§ **What the exercise asks**
Every line of the data is to be output verbatim.

═════ Task input

theorem State.ringSeq_moves {s₀ s : State} {e : EngineId} {x : Entry} {r : Reply} {a n block : Nat} {k : State → Out} (hp : Parts [.regs, .mem, .engines, .marks, .squares, .elog, .outbox] ps) (qe : es e) (h₀ : Moves ps es s₀ s) (hk : ∀ (a0 : State), Moves ps es s₀ a0 → OutMoves ps es s₀ (k a0)) :
    OutMoves ps es s₀ (State.ringSeq s e x r a n block k) := by
  unfold State.ringSeq
  exact (need_moves _ _ (by (try dsimp only); split; exact (outMoves_next (State.ringEnd_moves (hp.s rfl) qe h₀)); exact (outMoves_ite (hk _ (State.drainWrite_moves (hp.s rfl) h₀)) (outMoves_next (State.ringEnd_moves (hp.s rfl) qe (State.drainWrite_moves (hp.s rfl) h₀))))))

theorem State.setRing_moves {s₀ s : State} {e : EngineId} {r : Ring} (hp : Parts [.engines] ps) (qe : es e) (h₀ : Moves ps es s₀ s) :
    Moves ps es s₀ (State.setRing s e r) := by
  unfold State.setRing
  exact (State.modEng_moves hp qe h₀)

theorem execRingForwardDone_moves {s₀ : State} {e : EngineId} {parity : Bool} {r : Reply} {s : State} (hp : Parts [.regs, .mem, .engines, .marks, .squares, .elog, .outbox] ps) (qe : es e) (h₀ : Moves ps es s₀ s) :
    OutMoves ps es s₀ (execRingForwardDone e parity r s) := by
  unfold execRingForwardDone
  exact (State.ringOp_moves (hp.s rfl) h₀ (fun _ _ => (need_moves _ _ (outMoves_ite (outMoves_next (State.modEng_moves (hp.s rfl) qe (State.unitParity_moves (hp.s rfl) qe h₀))) (outMoves_ite (State.ringSeq_moves hp qe h₀ (fun _ h1 => (outMoves_next (State.setRing_moves (hp.s rfl) qe h1)))) (outMoves_next (State.ringEnd_moves (hp.s rfl) qe h₀)))))))

theorem execRingForwardStart_moves {s₀ : State} {e : EngineId} {s : State} (hp : Parts [.regs, .mem, .engines, .marks, .squares, .elog, .outbox] ps) (qe : es e) (h₀ : Moves ps es s₀ s) :
    OutMoves ps es s₀ (execRingForwardStart e s) := by
  unfold execRingForwardStart
  exact (State.ringOp_moves (hp.s rfl) h₀ (fun _ _ => (need_moves _ _ (by (try dsimp only); split; exact (outMoves_next (State.ringEnd_moves (hp.s rfl) qe h₀)); exact (need_moves _ _ (by (try dsimp only); split; exact (outMoves_next (State.ringEnd_moves (hp.s rfl) qe (State.noteReads_moves (hp.s rfl) h₀))); exact (by (try dsimp only); split; exact (outMoves_next (State.setRing_moves (hp.s rfl) qe (State.writeAll_moves (hp.s rfl) (State.noteReads_moves (hp.s rfl) h₀)))); exact (outMoves_next (State.ringEnd_moves (hp.s rfl) qe (State.writeAll_moves (hp.s rfl) (State.noteReads_moves (hp.s rfl) h₀))))))); exact (outMoves_next (State.ringEnd_moves (hp.s rfl) qe (State.noteReads_moves (hp.s rfl) h₀)))))))

theorem State.ringResult_moves {s₀ s : State} {e : EngineId} {x : Entry} {r : Ring} (hp : Parts [.engines] ps) (qe : es e) (h₀ : Moves ps es s₀ s) :
    Moves ps es s₀ (State.ringResult s e x r) := by
  unfold State.ringResult
  exact (State.modEng_moves hp qe (State.setEntry_moves hp qe h₀))

theorem execRingChunkReady_moves {s₀ : State} {e : EngineId} {parity : Parity} {s : State} (hp : Parts [.regs, .engines, .marks, .squares, .elog] ps) (qe : es e) (h₀ : Moves ps es s₀ s) :
    OutMoves ps es s₀ (execRingChunkReady e parity s) := by
  unfold execRingChunkReady
  exact (State.ringOp_moves (hp.s rfl) h₀ (fun _ _ => (need_moves _ _ (by (try dsimp only); split; exact (outMoves_next (State.modEng_moves (hp.s rfl) qe (State.unitParity_moves (hp.s rfl) qe h₀))); exact (by (try dsimp only); split; exact (outMoves_next (State.ringEnd_moves (hp.s rfl) qe h₀)); exact (by (try dsimp only); split; exact (outMoves_next (State.setRing_moves (hp.s rfl) qe (State.noteReads_moves (hp.s rfl) h₀))); exact (outMoves_next (State.ringEnd_moves (hp.s rfl) qe (State.noteReads_moves (hp.s rfl) h₀)))))))))

theorem execRingStepEnd_moves {s₀ : State} {e : EngineId} {r : Reply} {s : State} (hp : Parts [.regs, .mem, .engines, .marks, .squares, .elog, .outbox] ps) (qe : es e) (h₀ : Moves ps es s₀ s) :
    OutMoves ps es s₀ (execRingStepEnd e r s) := by
  unfold execRingStepEnd
  exact (State.ringOp_moves (hp.s rfl) h₀ (fun _ _ => (need_moves _ _ (State.ringSeq_moves hp qe h₀ (fun _ h1 => (outMoves_ite (outMoves_next (State.ringResult_moves (hp.s rfl) qe h1)) (outMoves_next (State.setRing_moves (hp.s rfl) qe h1))))))))

theorem execAttRing_moves {s₀ : State} {e : EngineId} {s : State} (hp : Parts [.regs, .engines, .marks, .squares, .elog] ps) (qe : es e) (h₀ : Moves ps es s₀ s) :
    OutMoves ps es s₀ (execAttRing e s) := by
  unfold execAttRing
  exact (State.unitOp_moves (hp.s rfl) h₀ (fun _ => (need_moves _ _ (by (try dsimp only); split; exact (outMoves_next (State.ringEnd_moves (hp.s rfl) qe (State.setAcc_moves (hp.s rfl) qe h₀))); exact (by (try dsimp only); split; exact (by (try dsimp only); split; exact (outMoves_next (State.modEng_moves (hp.s rfl) qe (State.setEntry_moves (hp.s rfl) qe (State.noteReads_moves (hp.s rfl) (State.setAcc_moves (hp.s rfl) qe h₀))))); exact (outMoves_next (State.ringEnd_moves (hp.s rfl) qe (State.noteReads_moves (hp.s rfl) (State.setAcc_moves (hp.s rfl) qe h₀))))); exact (outMoves_next (State.ringEnd_moves (hp.s rfl) qe (State.noteReads_moves (hp.s rfl) (State.setAcc_moves (hp.s rfl) qe h₀)))))))))

theorem execRingWaitTimeout_moves {s₀ : State} {e : EngineId} {s : State} (hp : Parts [.engines] ps) (qe : es e) (h₀ : Moves ps es s₀ s) :
    OutMoves ps es s₀ (execRingWaitTimeout e s) := by
  unfold execRingWaitTimeout
  exact (State.ringOp_moves (hp.s rfl) h₀ (fun _ _ => (need_moves _ _ (outMoves_next (State.ringEnd_moves hp qe h₀)))))

theorem State.setBar_moves {s₀ s : State} {b : Fin 64} {x : Bar} (hp : Parts [.bars] ps) (h₀ : Moves ps es s₀ s) :
    Moves ps es s₀ (State.setBar s b x) := by
  unfold State.setBar
  exact (Moves.litE rfl h₀ (.refl _) (.refl _) (.refl _) (.refl _) (.refl _) (.refl _) (.refl _) (.refl _) (fun _ h => h) (List.prefix_refl _) (Nat.le_refl _) (fun p hn => by cases p <;> first | exact absurd (hp.m rfl) hn | (simp only [Part.Same]; done) | exact rfl))

theorem State.barPut_moves {s₀ s : State} {f : Field} {b : Fin 64} {v : Nat} (hp : Parts [.regs] ps) (h₀ : Moves ps es s₀ s) :
    Moves ps es s₀ (State.barPut s f b v) := by
  unfold State.barPut
  exact (State.put_moves hp h₀)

══════════

§ **Exercise response**
theorem State.ringSeq_moves {s₀ s : State} {e : EngineId} {x : Entry} {r : Reply} {a n block : Nat} {k : State → Out} (hp : Parts [.regs, .mem, .engines, .marks, .squares, .elog, .outbox] ps) (qe : es e) (h₀ : Moves ps es s₀ s) (hk : ∀ (a0 : State), Moves ps es s₀ a0 → OutMoves ps es s₀ (k a0)) :
    OutMoves ps es s₀ (State.ringSeq s e x r a n block k) := by
  unfold State.ringSeq
  exact (need_moves _ _ (by (try dsimp only); split; exact (outMoves_next (State.ringEnd_moves (hp.s rfl) qe h₀)); exact (outMoves_ite (hk _ (State.drainWrite_moves (hp.s rfl) h₀)) (outMoves_next (State.ringEnd_moves (hp.s rfl) qe (State.drainWrite_moves (hp.s rfl) h₀))))))

theorem State.setRing_moves {s₀ s : State} {e : EngineId} {r : Ring} (hp : Parts [.engines] ps) (qe : es e) (h₀ : Moves ps es s₀ s) :
    Moves ps es s₀ (State.setRing s e r) := by
  unfold State.setRing
  exact (State.modEng_moves hp qe h₀)

theorem execRingForwardDone_moves {s₀ : State} {e : EngineId} {parity : Bool} {r : Reply} {s : State} (hp : Parts [.regs, .mem, .engines, .marks, .squares, .elog, .outbox] ps) (qe : es e) (h₀ : Moves ps es s₀ s) :
    OutMoves ps es s₀ (execRingForwardDone e parity r s) := by
  unfold execRingForwardDone
  exact (State.ringOp_moves (hp.s rfl) h₀ (fun _ _ => (need_moves _ _ (outMoves_ite (outMoves_next (State.modEng_moves (hp.s rfl) qe (State.unitParity_moves (hp.s rfl) qe h₀))) (outMoves_ite (State.ringSeq_moves hp qe h₀ (fun _ h1 => (outMoves_next (State.setRing_moves (hp.s rfl) qe h1)))) (outMoves_next (State.ringEnd_moves (hp.s rfl) qe h₀)))))))

theorem execRingForwardStart_moves {s₀ : State} {e : EngineId} {s : State} (hp : Parts [.regs, .mem, .engines, .marks, .squares, .elog, .outbox] ps) (qe : es e) (h₀ : Moves ps es s₀ s) :
    OutMoves ps es s₀ (execRingForwardStart e s) := by
  unfold execRingForwardStart
  exact (State.ringOp_moves (hp.s rfl) h₀ (fun _ _ => (need_moves _ _ (by (try dsimp only); split; exact (outMoves_next (State.ringEnd_moves (hp.s rfl) qe h₀)); exact (need_moves _ _ (by (try dsimp only); split; exact (outMoves_next (State.ringEnd_moves (hp.s rfl) qe (State.noteReads_moves (hp.s rfl) h₀))); exact (by (try dsimp only); split; exact (outMoves_next (State.setRing_moves (hp.s rfl) qe (State.writeAll_moves (hp.s rfl) (State.noteReads_moves (hp.s rfl) h₀)))); exact (outMoves_next (State.ringEnd_moves (hp.s rfl) qe (State.writeAll_moves (hp.s rfl) (State.noteReads_moves (hp.s rfl) h₀))))))); exact (outMoves_next (State.ringEnd_moves (hp.s rfl) qe (State.noteReads_moves (hp.s rfl) h₀)))))))

theorem State.ringResult_moves {s₀ s : State} {e : EngineId} {x : Entry} {r : Ring} (hp : Parts [.engines] ps) (qe : es e) (h₀ : Moves ps es s₀ s) :
    Moves ps es s₀ (State.ringResult s e x r) := by
  unfold State.ringResult
  exact (State.modEng_moves hp qe (State.setEntry_moves hp qe h₀))

theorem execRingChunkReady_moves {s₀ : State} {e : EngineId} {parity : Parity} {s : State} (hp : Parts [.regs, .engines, .marks, .squares, .elog] ps) (qe : es e) (h₀ : Moves ps es s₀ s) :
    OutMoves ps es s₀ (execRingChunkReady e parity s) := by
  unfold execRingChunkReady
  exact (State.ringOp_moves (hp.s rfl) h₀ (fun _ _ => (need_moves _ _ (by (try dsimp only); split; exact (outMoves_next (State.modEng_moves (hp.s rfl) qe (State.unitParity_moves (hp.s rfl) qe h₀))); exact (by (try dsimp only); split; exact (outMoves_next (State.ringEnd_moves (hp.s rfl) qe h₀)); exact (by (try dsimp only); split; exact (outMoves_next (State.setRing_moves (hp.s rfl) qe (State.noteReads_moves (hp.s rfl) h₀))); exact (outMoves_next (State.ringEnd_moves (hp.s rfl) qe (State.noteReads_moves (hp.s rfl) h₀)))))))))

theorem execRingStepEnd_moves {s₀ : State} {e : EngineId} {r : Reply} {s : State} (hp : Parts [.regs, .mem, .engines, .marks, .squares, .elog, .outbox] ps) (qe : es e) (h₀ : Moves ps es s₀ s) :
    OutMoves ps es s₀ (execRingStepEnd e r s) := by
  unfold execRingStepEnd
  exact (State.ringOp_moves (hp.s rfl) h₀ (fun _ _ => (need_moves _ _ (State.ringSeq_moves hp qe h₀ (fun _ h1 => (outMoves_ite (outMoves_next (State.ringResult_moves (hp.s rfl) qe h1)) (outMoves_next (State.setRing_moves (hp.s rfl) qe h1))))))))

theorem execAttRing_moves {s₀ : State} {e : EngineId} {s : State} (hp : Parts [.regs, .engines, .marks, .squares, .elog] ps) (qe : es e) (h₀ : Moves ps es s₀ s) :
    OutMoves ps es s₀ (execAttRing e s) := by
  unfold execAttRing
  exact (State.unitOp_moves (hp.s rfl) h₀ (fun _ => (need_moves _ _ (by (try dsimp only); split; exact (outMoves_next (State.ringEnd_moves (hp.s rfl) qe (State.setAcc_moves (hp.s rfl) qe h₀))); exact (by (try dsimp only); split; exact (by (try dsimp only); split; exact (outMoves_next (State.modEng_moves (hp.s rfl) qe (State.setEntry_moves (hp.s rfl) qe (State.noteReads_moves (hp.s rfl) (State.setAcc_moves (hp.s rfl) qe h₀))))); exact (outMoves_next (State.ringEnd_moves (hp.s rfl) qe (State.noteReads_moves (hp.s rfl) (State.setAcc_moves (hp.s rfl) qe h₀))))); exact (outMoves_next (State.ringEnd_moves (hp.s rfl) qe (State.noteReads_moves (hp.s rfl) (State.setAcc_moves (hp.s rfl) qe h₀)))))))))

theorem execRingWaitTimeout_moves {s₀ : State} {e : EngineId} {s : State} (hp : Parts [.engines] ps) (qe : es e) (h₀ : Moves ps es s₀ s) :
    OutMoves ps es s₀ (execRingWaitTimeout e s) := by
  unfold execRingWaitTimeout
  exact (State.ringOp_moves (hp.s rfl) h₀ (fun _ _ => (need_moves _ _ (outMoves_next (State.ringEnd_moves hp qe h₀)))))

theorem State.setBar_moves {s₀ s : State} {b : Fin 64} {x : Bar} (hp : Parts [.bars] ps) (h₀ : Moves ps es s₀ s) :
    Moves ps es s₀ (State.setBar s b x) := by
  unfold State.setBar
  exact (Moves.litE rfl h₀ (.refl _) (.refl _) (.refl _) (.refl _) (.refl _) (.refl _) (.refl _) (.refl _) (fun _ h => h) (List.prefix_refl _) (Nat.le_refl _) (fun p hn => by cases p <;> first | exact absurd (hp.m rfl) hn | (simp only [Part.Same]; done) | exact rfl))

theorem State.barPut_moves {s₀ s : State} {f : Field} {b : Fin 64} {v : Nat} (hp : Parts [.regs] ps) (h₀ : Moves ps es s₀ s) :
    Moves ps es s₀ (State.barPut s f b v) := by
  unfold State.barPut
  exact (State.put_moves hp h₀)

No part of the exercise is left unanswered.